Researchers have developed a new wheat powdery mildew index (WPMI) that uses unmanned aerial vehicle (UAV) hyperspectral imagery and spatial analysis to detect and track wheat powdery mildew (WPM) across multiple scales. The study, published in the Journal of Remote Sensing (DOI: 10.34133/remotesensing.0955), addresses the critical need for rapid, field-scale monitoring of this destructive fungal disease, which can cause severe yield losses in winter wheat.
Wheat powdery mildew damages leaf tissues, weakens plant growth, and often leads to significant yield reductions. Current diagnosis relies on expert visual inspection, a labor-intensive and subjective method that struggles to capture the spatially uneven spread of the disease in smallholder farms. While hyperspectral remote sensing has shown promise for crop disease detection, existing vegetation indices were designed for general stress monitoring rather than specific pathogen-host responses. Machine learning approaches also require large, high-quality training datasets, limiting their scalability.
The research team, from the Key Lab of Smart Agriculture System at China Agricultural University, the Information Technology Research Center at the Beijing Academy of Agriculture and Forestry Sciences, the Institute of Plant Protection at the Chinese Academy of Agricultural Sciences, and the College of Land Science and Technology at China Agricultural University, developed two forms of WPMI: WPMIG = (R760 − R554)/(R661 + R554) and WPMIR = (R760 − R661)/(R661 + R554). These indices utilize disease-sensitive bands in the green, red, and near-infrared regions to distinguish healthy from infected wheat and quantify disease index (DI) at leaf, ground canopy, and UAV canopy scales.
Data were collected from greenhouse and field experiments between 2022 and 2024, including 1,260 leaf spectra and 804 canopy spectra under varying infection conditions, wheat varieties, and spatial scales. At the leaf scale, WPMI achieved overall classification accuracy (OCA) of 85% for WPMIG and 86% for WPMIR in the 2022 greenhouse experiment. In field conditions, OCA ranged from 80% to 81% across 2023 and 2024. For disease severity estimation, WPMIG reached R² values of 0.55 to 0.93 at the ground scale and 0.48 to 0.90 at the UAV scale.
UAV-derived WPMIG maps were combined with Getis–Ord Gᵢ* hot-spot analysis to identify clusters of likely infection and track spatiotemporal changes across smallholder plots over three growing seasons. The researchers noted that a disease-specific spectral index can move crop disease monitoring beyond simple image comparison.
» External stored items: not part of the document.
/-- PFETCH (R304). Prefetches lines under a cache policy. -/
def execPfetch (h : Hdr) (b : BitVec 6) (x : BitVec 6) (z : BitVec 2) (s : State) :
    Host.Outcome State Fault Refusal :=
  run (.pfetch h b x z) s (fun s => s.withThread (fun t => s.withMods h (fun m =>
    let reqs := t.requests h b.toNat x.toNat (sizeOf' h z.toNat)
    if m.cache == 3 then s.trap h vIllegal 0x06
    else if m.space == 1 then s.advance h
    else
      let rs := reqs.map (fun r => (r.2, s.transIn m.space r.2 accRead))
      let missing := rs.filterMap (fun (r : Nat × Trans) => if r.2 == .wait then some r.1 else none)
      if !missing.isEmpty then (s.walkFor missing accRead).poll
      else
        let lines := dedup (rs.filterMap (fun (r : Nat × Trans) =>
          match r.2 with
          | .ok pa key mt => if mt == 0 && !isCtl pa then some (lineOf pa, key, lineOf r.1) else none
          | _ => none))
        ((s.prefetch m lines).reported (reqs.map (·.2))).advance h)))

/-- Whether lines have nothing left that must still reach their memory (R305). -/
def State.writtenBack (s : State) (lines : List Nat) : Bool :=
  lines.all (fun l => (s.pends l).isEmpty && !s.buffered l && !s.flight.any (fun w => w.line == l && w.hists.contains s.self))

/-- Lines of the second tier and of expanders have reached their memory (R27, R305). -/
def State.flushed (s : State) (lines : List Nat) : State :=
  { s with dirty := s.dirty.filter (fun e => !lines.contains e.1) }

/-- What CFLUSH does once its range is translated (R305): a group parks, a proctor lane waits. -/
def State.cflushLines (s : State) (h : Hdr) (d n : Nat) (lines : List Nat) : State :=
  let s := lines.foldl State.recall (s.mergeOwn s.self)
  if s.countOuts s.self 1 != 0 || s.redBuf.any (fun r => r.threads.contains s.self)
      || lines.any s.buffered then s.poll
  else
    match s.cur with
    | .thread _ =>
      s.withThread (fun t => s.setThread { t with park := .cflush d n lines, after := nextPc t.pc h })
    | .proctor _ =>
      if s.writtenBack lines then ((s.flushed lines).setSreg d (BitVec.ofNat 64 n)).advance h else s.poll

/-- CFLUSH (R305). Merges reductions and writes dirty lines of a range back to memory. -/
def execCflush (h : Hdr) (d : BitVec 7) (a : BitVec 7) (b : BitVec 6) (s : State) :
    Host.Outcome State Fault Refusal :=
  run (.cflush h d a b) s (fun s =>
    let space := match h.mmod with | some p => p.space.toNat | none => 0
    let lo := (s.sreg a.toNat).toNat
    let n := min (s.sreg b.toNat).toNat (0x10000 - lo % 0x10000)
    if space == 2 && !s.supHere then s.trap h vPrivilege 0x0C
    else if n == 0 then (s.setSreg d.toNat 0).advance h
    else s.runAccess h space accRead lo n (fun s ps => s.cflushLines h d.toNat n (dedup (partLines ps))))

/-- CFLUSH_COMPLETE (R305). A parked CFLUSH completes and writes s[d] once every write-back it caused has
been accepted by its memory controller, or completed by the host agent. -/
def execCflushComplete (s : State) : Host.Outcome State Fault Refusal :=
  .next (match s.thread? s.arg.a with
    | some t =>
      match t.park with
      | .cflush d n lines =>
        if !lines.all (fun l => (s.pends l).isEmpty) || s.locked t d then s
        else
          (s.flushed lines).setThread
            { t.setSreg d (BitVec.ofNat 64 n) with pc := t.after, park := .run, relDone := false, only := none }
      | _ => s
    | none => s)

end Sys2Proof.Machine
end

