-- ==== Sys2Proof/Machine/Dispatch.lean ====
section
/-! DEFINITION. One arm for each instruction and each step of the device: one direct call of its
meaning. -/

namespace Sys2Proof.Machine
By linking UAV hyperspectral imagery with spatial hot-spot analysis, the method reveals where WPM is emerging, expanding, or declining, offering a basis for earlier warning and more targeted disease management.
Leaf spectra were collected using a handheld hyperspectral camera, while canopy spectra were acquired with a ground spectrometer and a DJI M600 UAV equipped with a Pika L hyperspectral camera. Linear discriminant analysis (LDA) selected sensitive bands and evaluated classification performance. DI was measured through field surveys following national standards, and linear regression assessed the relationship between WPMI and DI.
With further validation across regions, wheat varieties, sensors, and disease conditions, WPMI-based UAV monitoring could support precision plant protection and early warning systems for wheat production. The approach may help farmers identify disease hot spots before severe outbreaks occur, reduce unnecessary pesticide use, and improve field-level decision-making. More broadly, this strategy provides a framework for developing disease-specific remote sensing indices for other crop–pathogen systems, contributing to smarter and more resilient agricultural monitoring.